======== DATA LISTING ========

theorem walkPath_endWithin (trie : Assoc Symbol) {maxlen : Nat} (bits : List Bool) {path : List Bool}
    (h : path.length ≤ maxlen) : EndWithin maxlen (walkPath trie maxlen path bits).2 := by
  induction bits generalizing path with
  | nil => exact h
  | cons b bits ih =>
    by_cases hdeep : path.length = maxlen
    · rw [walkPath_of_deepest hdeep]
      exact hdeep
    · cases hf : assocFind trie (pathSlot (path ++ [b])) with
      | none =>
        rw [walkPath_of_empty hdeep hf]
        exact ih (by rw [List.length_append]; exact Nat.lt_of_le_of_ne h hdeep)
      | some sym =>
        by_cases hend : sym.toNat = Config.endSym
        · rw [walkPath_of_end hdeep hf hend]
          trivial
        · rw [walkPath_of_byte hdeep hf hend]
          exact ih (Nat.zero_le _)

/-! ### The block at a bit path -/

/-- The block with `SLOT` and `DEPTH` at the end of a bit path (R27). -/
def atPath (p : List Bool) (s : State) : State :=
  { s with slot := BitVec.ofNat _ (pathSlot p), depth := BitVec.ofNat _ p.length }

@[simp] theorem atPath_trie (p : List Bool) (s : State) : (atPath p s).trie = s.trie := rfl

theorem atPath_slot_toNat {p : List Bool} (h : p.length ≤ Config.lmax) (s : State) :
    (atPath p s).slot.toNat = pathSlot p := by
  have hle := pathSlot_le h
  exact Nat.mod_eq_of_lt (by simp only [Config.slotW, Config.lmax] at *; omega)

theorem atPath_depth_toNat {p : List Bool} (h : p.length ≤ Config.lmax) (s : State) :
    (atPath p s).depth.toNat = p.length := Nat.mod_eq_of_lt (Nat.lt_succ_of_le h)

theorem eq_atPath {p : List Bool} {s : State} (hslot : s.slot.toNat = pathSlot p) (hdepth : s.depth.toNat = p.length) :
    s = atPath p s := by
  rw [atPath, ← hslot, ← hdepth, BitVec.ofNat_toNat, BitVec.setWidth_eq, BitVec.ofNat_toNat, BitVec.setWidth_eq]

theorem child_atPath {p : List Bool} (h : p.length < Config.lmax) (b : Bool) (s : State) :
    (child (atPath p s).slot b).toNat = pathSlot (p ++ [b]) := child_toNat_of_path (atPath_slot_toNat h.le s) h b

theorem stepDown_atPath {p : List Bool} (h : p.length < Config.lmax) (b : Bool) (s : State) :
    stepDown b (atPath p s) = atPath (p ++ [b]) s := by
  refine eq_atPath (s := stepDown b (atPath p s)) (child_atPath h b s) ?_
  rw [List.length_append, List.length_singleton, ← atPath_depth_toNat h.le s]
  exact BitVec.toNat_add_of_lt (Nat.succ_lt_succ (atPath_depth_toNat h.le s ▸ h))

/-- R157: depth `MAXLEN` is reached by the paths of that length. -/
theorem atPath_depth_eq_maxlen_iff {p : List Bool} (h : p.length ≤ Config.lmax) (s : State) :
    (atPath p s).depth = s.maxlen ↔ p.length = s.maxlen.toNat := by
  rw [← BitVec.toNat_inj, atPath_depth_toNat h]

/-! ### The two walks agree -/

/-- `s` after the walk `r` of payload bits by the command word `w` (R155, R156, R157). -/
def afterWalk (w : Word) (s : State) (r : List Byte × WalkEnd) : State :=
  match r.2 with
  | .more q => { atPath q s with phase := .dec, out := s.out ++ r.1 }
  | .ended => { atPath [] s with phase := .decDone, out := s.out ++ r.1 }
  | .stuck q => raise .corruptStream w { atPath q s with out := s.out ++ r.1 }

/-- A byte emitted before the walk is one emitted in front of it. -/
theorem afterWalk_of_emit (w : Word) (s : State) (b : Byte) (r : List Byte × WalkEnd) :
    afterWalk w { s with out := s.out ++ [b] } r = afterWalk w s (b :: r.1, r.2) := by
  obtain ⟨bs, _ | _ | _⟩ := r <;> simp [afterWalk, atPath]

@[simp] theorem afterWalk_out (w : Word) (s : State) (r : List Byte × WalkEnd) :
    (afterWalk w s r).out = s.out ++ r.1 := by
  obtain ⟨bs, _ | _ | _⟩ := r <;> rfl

========

WHAT IS NEEDED> Transcribe the records above exactly, beginning at the line that contains "exact ih (Nat.zero_le _)" and ending with the line that contains "that length. -/", both included, and nothing else.

WRITTEN SOLUTION>
          exact ih (Nat.zero_le _)

/-! ### The block at a bit path -/

/-- The block with `SLOT` and `DEPTH` at the end of a bit path (R27). -/
def atPath (p : List Bool) (s : State) : State :=
  { s with slot := BitVec.ofNat _ (pathSlot p), depth := BitVec.ofNat _ p.length }

@[simp] theorem atPath_trie (p : List Bool) (s : State) : (atPath p s).trie = s.trie := rfl

theorem atPath_slot_toNat {p : List Bool} (h : p.length ≤ Config.lmax) (s : State) :
    (atPath p s).slot.toNat = pathSlot p := by
  have hle := pathSlot_le h
  exact Nat.mod_eq_of_lt (by simp only [Config.slotW, Config.lmax] at *; omega)

theorem atPath_depth_toNat {p : List Bool} (h : p.length ≤ Config.lmax) (s : State) :
    (atPath p s).depth.toNat = p.length := Nat.mod_eq_of_lt (Nat.lt_succ_of_le h)

theorem eq_atPath {p : List Bool} {s : State} (hslot : s.slot.toNat = pathSlot p) (hdepth : s.depth.toNat = p.length) :
    s = atPath p s := by
  rw [atPath, ← hslot, ← hdepth, BitVec.ofNat_toNat, BitVec.setWidth_eq, BitVec.ofNat_toNat, BitVec.setWidth_eq]

theorem child_atPath {p : List Bool} (h : p.length < Config.lmax) (b : Bool) (s : State) :
    (child (atPath p s).slot b).toNat = pathSlot (p ++ [b]) := child_toNat_of_path (atPath_slot_toNat h.le s) h b

theorem stepDown_atPath {p : List Bool} (h : p.length < Config.lmax) (b : Bool) (s : State) :
    stepDown b (atPath p s) = atPath (p ++ [b]) s := by
  refine eq_atPath (s := stepDown b (atPath p s)) (child_atPath h b s) ?_
  rw [List.length_append, List.length_singleton, ← atPath_depth_toNat h.le s]
  exact BitVec.toNat_add_of_lt (Nat.succ_lt_succ (atPath_depth_toNat h.le s ▸ h))

/-- R157: depth `MAXLEN` is reached by the paths of that length. -/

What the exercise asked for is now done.